In the records below, find the line that contains "def State.oneWriter (s" and the line that contains "let (rest, s2) := s1.oneWriter ks ws". Set down exactly those lines and every line between them, and nothing more.

[Opening RECORDED INFORMATION section]

/-- The form of a value (R651 item 2): the length of its type, or up to the object's largest. -/
def formOk (o : ObjRef) (r : ObjRow) (v : List Byte) : Bool :=
  r.access != 3 && (if r.width = 0 then decide (v.length ≤ maxLength o r) else v.length == r.width)

/-- OBJECT_WRITE (R651): a write of an object that has no row of its own; without the right only the violation is counted. -/
def execObjectWrite (sess : Nat) (obj : ObjRef) (value : List Byte) (s : State) : Host.Outcome State Fault Refusal :=
  .next (match s.session? sess, objRow obj with
    | some x, some r =>
      if !s.canWrite x obj then s.violate sess
      else if formOk obj r value then (s.writeObj x obj value).1
      else s
    | some _, none => s.violate sess
    | none, _ => s)

end Sys2Proof.Machine
end

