-- ==== Sys2Proof/Machine/Ethernet.lean ====
section
/-!
DEFINITION. The commands of the Ethernet ports and of RoCEv2 (R706 to R720, R729 to R731).
-/

namespace Sys2Proof.Machine

/-! Fibre connectors (R721) -/

/-- The connector and the positions of a fabric port's fibres, transmit and receive (R721). -/
def fabricFibres (f : Nat) : Nat × Nat × Nat := (f / 4, 2 * (f % 4) + 1, 2 * (f % 4) + 2)

/-- The connector of an Ethernet port, and the positions of a lane's transmit and receive fibres (R721). -/
def ethFibres (e lane : Nat) : Nat × Nat × Nat := (e / 2, 9 + 8 * (e % 2) + lane, 13 + 8 * (e % 2) + lane)

/-! Links, frames, neighbours, pauses (R706 to R713) -/

/-- The Ethernet ports run (R682, R689): stage 6 of start-up has begun. -/
def State.ethPowered (s : State) : Bool :=
  s.device != devOff && s.device != devHalted && (s.device != devBoot || s.stageRuns 6 || s.dev.stages.contains 6)

/-- A port's link is up. -/
def State.ethUp (s : State) (port : Nat) : Bool := s.reg (Obj.linkState port) == 1

/-- ETH_LINK_RETRY (R706): a port that is down tries again, every 100 ms. -/
def execEthLinkRetry (port : Nat) (ok : Bool) (s : State) : Host.Outcome State Fault Refusal :=
  .next (if s.ethPowered && !s.ethUp port && ok then s.setReg (Obj.linkState port) 1 else s)

/-- ETHERNET_LINK_DOWN (R729): counted; the port goes back to retrying. -/
def execEthernetLinkDown (port : Nat) (s : State) : Host.Outcome State Fault Refusal :=
  .next (if s.ethUp port then (s.setReg (Obj.linkState port) 0).count 32 (Obj.linkDownCount port) else s)

/-- Messages that waited leave, each as its priority allows (R710, R713). -/
def State.transmitAll (s : State) (ms : List EthMsg) : State := ms.foldl (fun t m => t.transmit m) s

/-- The neighbour cache of a network holds 4,096 entries (R710). -/
def neighbourRoom : Nat := 4096

/-- Put a peer into a network's neighbour cache, which gives up its oldest entry when it is full. -/
def withNeighbour (l : List (Nat × Nat)) (net peer : Nat) : List (Nat × Nat) :=
  let rest := l.filter fun p => !(p.1 == net && p.2 == peer)
  let full := decide (neighbourRoom ≤ (rest.filter fun p => p.1 == net).length)
  let kept := if full then (match rest.find? fun p => p.1 == net with | some p => rest.erase p | none => rest) else rest
  kept ++ [(net, peer)]

/-- A peer is resolved (R710): the packets that wait for it leave. -/
def State.learn (s : State) (net peer : Nat) : State :=
  let mine : EthMsg → Bool := fun h => h.net == net && h.hop == peer
  ({ s with eth := { s.eth with
      neighbours := withNeighbour s.eth.neighbours net peer,
      held := s.eth.held.filter fun h => !mine h } }).transmitAll (s.eth.held.filter mine)

/-- A frame is discarded and counted (R709). -/
def State.discard (s : State) (port : Nat) : State := s.count 64 (Obj.discardCount port)

/-- Echo requests answered in a second of uptime (R709). -/
def echoesPerSecond : Nat := 64

/-- An echo request (R709): answered for the port's own addresses, at most 64 in a second. -/
def State.answerEcho (s : State) (port target : Nat) : State :=
  let sec := s.up / 1000000000
  let old := Sparse.get (0, 0) port s.eth.echoes
  let used := if old.1 = sec then old.2 else 0
  if !(s.ownAddresses port).contains target || decide (echoesPerSecond ≤ used) then s.discard port
  else
    ({ s with eth := { s.eth with echoes := Sparse.insert port (sec, used + 1) s.eth.echoes } }).transmit
      { net := port / 4, hop := 0, port := port, prio := s.controlPrio port, msg := .echo port }

/-- A RoCEv2 packet marked CE is answered with a notification, at most one in 50 µs per queue pair (R720). -/
def State.congested (s : State) (i : Nat) : State :=
  let v := s.qp i
  let recent : Bool := match v.lastCnp with | some t => decide (s.up < t + 50000) | none => false
  if v.spec.state ≠ qpReady ∨ recent then s
  else (s.setQp i { v with lastCnp := some s.up }).sendRdma i (.cnp v.port i)

/-- Bytes in a priority's receive buffer at which a pause is sent, and below which it is released (R713). -/
def pauseAbove : Nat := 2621440
def resumeBelow : Nat := 1572864

/-- The priorities of pfc_mask are held back by pauses, the others are lossy (R713). -/
def State.lossless (s : State) (port priority : Nat) : Bool := bit (s.reg (Obj.pfcMask (port / 4))) priority

/-- A frame has come in on a priority of pfc_mask whose buffer now holds fill bytes (R713): at 2.5 MiB a pause is sent and counted,
below 1.5 MiB it is released. -/
def State.pauseFor (s : State) (port priority fill : Nat) : State :=
  let on := s.eth.pausing.contains (port, priority)
  if !s.lossless port priority then s
  else if !on && decide (pauseAbove ≤ fill) then
    ((({ s with eth := { s.eth with pausing := s.eth.pausing ++ [(port, priority)] } }).count 64 (Obj.pauseSent port))).emit
      (.pause port priority true)
  else if on && decide (fill < resumeBelow) then
    ({ s with eth := { s.eth with pausing := s.eth.pausing.filter fun p => p != (port, priority) } }).emit (.pause port priority false)
  else s

/-- What a port does with a frame of its own network (R709, R712, R720); UDP to a port it does not serve is discarded. -/
def State.takeEth (s : State) (port : Nat) : EthKind → State
  | .neighbour true peer target =>
    if (s.ownAddresses port).contains target then (s.learn (port / 4) peer).transmit
      { net := port / 4, hop := peer, port := port, prio := s.controlPrio port, msg := .neighbour (port / 4) peer true }
    else s
  | .neighbour false peer _ => s.learn (port / 4) peer
  | .echo target => s.answerEcho port target
  | .udp p => if p = s.inForce Obj.gdpUdpPort ∨ p = s.reg Obj.dispatchUdpPort then s else s.discard port
  | .roce i ce => if ce then s.congested i else s
  | .globalPause => s
  | .uncorrected => s
  | .other => s.discard port

/-- ETH_FRAME_RECEIVE (R709, R710, R712, R713, R720, R729): what GDP, Dispatch and RoCEv2 do with a frame is their own commands' effect.
The bytes its priority's buffer then holds come with the frame, none where it finds that buffer full (log entry 155). -/
def execEthFrameReceive (port : Nat) (tag : EthTag) (kind : EthKind) (s : State) : Host.Outcome State Fault Refusal :=
  .next (
    if !s.ethUp port then s
    else if kind = .uncorrected then s.count 64 (Obj.fecUncorrected port)
    else if kind = .globalPause then s
    else if tag.vlan ≠ s.reg (Obj.vlanId (port / 4)) then s.discard port
    else
      match tag.fill with
      | none => s.discard port
      | some n => (s.pauseFor port tag.priority n).takeEth port kind)

/-- NEIGHBOUR_TIMEOUT (R710): the packets that still wait for a next hop after 1 ms are dropped. -/
def execNeighbourTimeout (net peer : Nat) (s : State) : Host.Outcome State Fault Refusal :=
  .next { s with eth := { s.eth with held := s.eth.held.filter fun h => !(h.net == net && h.hop == peer) } }

/-- ADDRESS_CHANGE_EFFECT (R708): 1 s after the reply to its write, an address or gateway is in force. -/
def execAddressChangeEffect (obj : ObjRef) (s : State) : Host.Outcome State Fault Refusal :=
  .next { s with eth := { s.eth with oldAddr := s.eth.oldAddr.filter fun p => p.1 != objKey obj || p.1 == Obj.gdpUdpPort } }

/-- A paused priority transmits again (R713). -/
def State.resume (s : State) (port priority : Nat) : State :=
  let mine : EthMsg → Bool := fun h => h.port == port && h.prio == priority
  ({ s with eth := { s.eth with
      paused := s.eth.paused.filter fun p => !(p.1 == port && p.2 == priority),
      waiting := s.eth.waiting.filter fun h => !mine h } }).transmitAll (s.eth.waiting.filter mine)

/-- PAUSE_RECEIVE (R713): on a priority of pfc_mask; quanta of 0 end a pause. -/
def execPauseReceive (port priority quanta : Nat) (s : State) : Host.Outcome State Fault Refusal :=
  .next (
    if !s.ethUp port || !bit (s.reg (Obj.pfcMask (port / 4))) priority then s
    else
      let s1 := s.count 64 (Obj.pauseReceived port)
      if quanta = 0 then s1.resume port priority
      else if s1.eth.paused.contains (port, priority) then s1
      else { s1 with eth := { s1.eth with paused := s1.eth.paused ++ [(port, priority)] } })

/-- PAUSE_QUANTA_EXPIRY (R713). -/
def execPauseQuantaExpiry (port priority : Nat) (s : State) : Host.Outcome State Fault Refusal := .next (s.resume port priority)

/-! Queue pairs (R715, R731) -/

/-- QP_TABLE_WRITE (R715). -/
def execQpTableWrite (sess qp : Nat) (spec : QpSpec) (s : State) : Host.Outcome State Fault Refusal :=
  .next (s.guarded sess (Obj.qpTable qp / 256) (Obj.qpTable qp % 256) fun t => (t.putQp qp spec).1)

/-! The responder (R714, R716, R717) -/

/-- Negative acknowledgement codes: sequence error, invalid request, remote access error. -/
def nakSequence : Nat := 0
def nakInvalid : Nat := 1
def nakAccess : Nat := 2

/-- Sequences a transfer of a length uses: one for each 4,096 bytes (R711). -/
def psnsOf (len : Nat) : Nat := max 1 (ceilDiv len 4096)

/-- A request's sequence against the one expected: the next, a repeat, or one that shows a gap. -/
inductive PsnOrder where
  | next
  | again
  | gap
  deriving DecidableEq, Repr

/-- Judge a sequence. -/
def Qp.order (v : Qp) (psn : Nat) : PsnOrder :=
  let d := psnAhead v.recvPsn psn
  if d = 0 then .next else if 2 ^ 23 ≤ d then .again else .gap

/-- Expect what follows a request. -/
def State.expect (s : State) (i psn len : Nat) : State := s.setQp i { s.qp i with recvPsn := (psn + psnsOf len) % psnMod }

/-- A key that is not one of the queue pair's tenant (R702, R716). -/
def State.refuseKey (s : State) (i psn rkey : Nat) : State := (s.countOldKey rkey).refuseRdma i psn nakAccess

/-- RDMA_WRITE (R716, R717): in sequence; one that waits, or that follows one that waits, holds back its acknowledgement. -/
def execRdmaWrite (qp psn rkey address : Nat) (data : List Byte) (s : State) : Host.Outcome State Fault Refusal :=
  let v := s.qp qp
  .next (
    if v.spec.state ≠ qpReady then s
    else
      match v.order psn with
      | .gap => s.sendRdma qp (.roceNak v.port qp v.recvPsn nakSequence)
      | .again => if v.held.any fun h => h.1 == psn then s else s.sendRdma qp (.roceAck v.port qp psn)
      | .next =>
        if s.keyKind v.spec.tenant rkey = .foreign then s.refuseKey qp psn rkey
        else
          let s1 := s.expect qp psn data.length
          if !v.held.isEmpty || s.rdmaWaits v.spec.tenant rkey address data then
            s1.setQp qp { s1.qp qp with held := v.held ++ [(psn, rkey, address, data)] }
          else s1.applyRdma qp psn rkey address data)

/-- Answer an RDMA READ (R381, R716): tensor bytes, zeros for a queue window; what it meets counts at the tenant. -/
def State.answerRdmaRead (s : State) (i psn rkey address length : Nat) : State :=
  let v := s.qp i
  if s.keyKind v.spec.tenant rkey = .tensor then
    let (bs, m, s1) := s.hostRead v.spec.tenant address length (ethUnit v.port) 0
    (s1.addReg 64 (Obj.accessViolationCount v.spec.tenant) m.cases).sendRdma i (.roceRead v.port i psn bs)
  else s.sendRdma i (.roceRead v.port i psn (zeros length))

/-- RDMA_READ (R716). -/
def execRdmaRead (qp psn rkey address length : Nat) (s : State) : Host.Outcome State Fault Refusal :=
  let v := s.qp qp
  .next (
    if v.spec.state ≠ qpReady then s
    else
      match v.order psn with
      | .gap => s.sendRdma qp (.roceNak v.port qp v.recvPsn nakSequence)
      | .again => if s.keyKind v.spec.tenant rkey = .foreign then s.refuseKey qp psn rkey else s.answerRdmaRead qp psn rkey address length
      | .next =>
        if s.keyKind v.spec.tenant rkey = .foreign then s.refuseKey qp psn rkey
        else (s.expect qp psn length).answerRdmaRead qp psn rkey address length)

/-- RDMA_SEND_RECEIVE (R716): refused, and the queue pair enters error. -/
def execRdmaSendReceive (qp psn : Nat) (s : State) : Host.Outcome State Fault Refusal :=
  .next (if (s.qp qp).spec.state = qpReady then s.refuseRdma qp psn nakInvalid else s)

/-! The requester (R718, R719) and congestion (R720) -/

/-- ROCE_ACK_RECEIVE (R718): an acknowledgement retires every request up to its sequence; a receiver-not-ready answer keeps them. -/
def execRoceAckReceive (qp psn : Nat) (rnr : Bool) (s : State) : Host.Outcome State Fault Refusal :=
  let v := s.qp qp
  .next (
    if v.spec.state ≠ qpReady then s
    else if rnr then s.setQp qp { v with rnr := true }
    else
      let left := v.outstanding.filter fun r => r.1 != psn && decide (psnAhead r.1 psn ≥ 2 ^ 23)
      if left = v.outstanding then s else s.setQp qp { v with outstanding := left, retries := 0, rnrTries := 0, rnr := false })

/-- ROCE_RETRY_TIMEOUT (R718): after timeout_us a request is sent again, up to retry_count times on a port. -/
def execRoceRetryTimeout (qp : Nat) (s : State) : Host.Outcome State Fault Refusal :=
  let v := s.qp qp
  .next (
    if v.spec.state ≠ qpReady ∨ v.outstanding.isEmpty then s
    else if v.retries < v.spec.retryCount then (s.setQp qp { v with retries := v.retries + 1 }).resendPushes qp v.outstanding
    else s.qpExhausted qp)

/-- Receiver-not-ready retries (R718). -/
def rnrLimit : Nat := 7

/-- ROCE_RNR_RETRY (R718): every 1 ms, up to seven times. -/
def execRoceRnrRetry (qp : Nat) (s : State) : Host.Outcome State Fault Refusal :=
  let v := s.qp qp
  .next (
    if v.spec.state ≠ qpReady ∨ !v.rnr then s
    else if v.rnrTries < rnrLimit then
      (s.setQp qp { v with rnrTries := v.rnrTries + 1, rnr := false }).resendPushes qp v.outstanding
    else s.qpExhausted qp)

/-- Line rate and the least send rate, in Mb/s (R706, R720). -/
def lineRate : Nat := 400000
def leastRate : Nat := 1000

/-- CNP_RECEIVE (R720): the send rate halves, to no less than 1 Gb/s. -/
def execCnpReceive (qp : Nat) (s : State) : Host.Outcome State Fault Refusal :=
  .next (if (s.qp qp).spec.state = qpReady then s.setQp qp { s.qp qp with rate := max leastRate ((s.qp qp).rate / 2) } else s)

/-- CNP_RATE_RECOVERY (R720): it rises by 5 % of line rate after every 55 µs. -/
def execCnpRateRecovery (qp : Nat) (s : State) : Host.Outcome State Fault Refusal :=
  .next (if (s.qp qp).spec.state = qpReady then
      s.setQp qp { s.qp qp with rate := min lineRate ((s.qp qp).rate + lineRate / 20) }
    else s)

end Sys2Proof.Machine
end

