/-- Read elements of a slot by the index registers of the active threads: a fault faults the context, a wait holds the instruction
back, and otherwise `f` takes the prepared descriptor, its version and each thread's element. -/
def State.withElems (s : State) (c g x : Nat) (k : Work) (slot : Nat) (idx : List (Nat × Nat))
    (f : Desc → VSel → State → State) : State :=
  match s.slotDesc k slot with
  | none => s.descriptorFault c x (vectorUnit c) 0
  | some d =>
    if d.fmt = fmtS8 then s.descriptorFault c x (vectorUnit c) 0
    else if s.descFault k.tenant d then s.descriptorFault c x (vectorUnit c) 0
    else if idx.any fun p => decide (d.count ≤ p.2) then
      s.opFault c x (vectorUnit c) 0 .address (s.globalAddr (offOf d.address)) false
    else
      match s.prepAt k.asker d d.vtag false (vectorUnit c)
          (idx.flatMap fun p => d.elemReads p.2) with
      | .fault e a u => u.opFault c x (vectorUnit c) 0 e a false
      | .wait w t => s.holdGroup t c g w
      | .ready d1 v t => f d1 v ((t.lateLift c x k.tenant [(d1, v)]).threadIssued c g)

/-- The index register of each active thread (R199). -/
def State.indexes (s : State) (c g : Nat) (w : ThreadWord) (act : List Nat) : List (Nat × Nat) :=
  act.map fun i => (i, (s.thread c g i).reg (regOf w.b))

/-- THREAD_LOAD (R200): each active thread's element, scaled, as F32. -/
def execThreadLoad (core group : Nat) (w : ThreadWord) (s : State) : Host.Outcome State Fault Refusal :=
  .next (s.threadIssue core group w fun x k act t =>
    let idx := t.indexes core group w act
    t.withElems core group x k w.a idx fun d v u =>
      let xs := idx.map fun p => readAs d.fmt (u.elemValue k.tenant v d (p.2 / d.e0) (p.2 % d.e0))
      (u.setRegs core group (regOf w.d) ((act.zip xs).map fun p => (p.1, p.2.1))).countRange core xs)

/-- VLD_I (R200): each active thread's integer element, unscaled, as I32 (log entry 28); an element of another format gives a value
the spec does not state (log entry 28). -/
def execVldI (core group : Nat) (w : ThreadWord) (s : State) : Host.Outcome State Fault Refusal :=
  .next (s.threadIssue core group w fun x k act t =>
    let idx := t.indexes core group w act
    t.withElems core group x k w.a idx fun d v u =>
      match intFmt d.fmt with
      | some (n, sg) =>
        u.setRegs core group (regOf w.d) (idx.map fun p =>
          let e := u.rawElem k.tenant v d (p.2 / d.e0) (p.2 % d.e0)
          (p.1, if sg then wrapInt 32 (signedOf n e) else e % 2 ^ n))
      | none =>
        let (vs, u1) := State.drawMany 32 act.length u
        u1.setRegs core group (regOf w.d) (act.zip vs))

/-! Stores (R201) -/

/-- Where several active threads write one element, one of them does; which one the spec leaves open (log entry 27). -/
def State.oneWriter (s : State) : List Nat → List (Nat × Nat) → List (Nat × Nat) × State
  | [], _ => ([], s)
  | k :: ks, ws =>
    let mine := ws.filter fun p => p.1 == k
    let (u, s1) := if mine.length ≤ 1 then (0, s) else s.draw 32
    let (rest, s2) := s1.oneWriter ks ws
    ((k, ((mine[u % mine.length]?).getD (k, 0)).2) :: rest, s2)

[Closing RECORDED INFORMATION section]

**EXERCISE RESPONSE**
def State.oneWriter (s : State) : List Nat → List (Nat × Nat) → List (Nat × Nat) × State
  | [], _ => ([], s)
  | k :: ks, ws =>
    let mine := ws.filter fun p => p.1 == k
    let (u, s1) := if mine.length ≤ 1 then (0, s) else s.draw 32
    let (rest, s2) := s1.oneWriter ks ws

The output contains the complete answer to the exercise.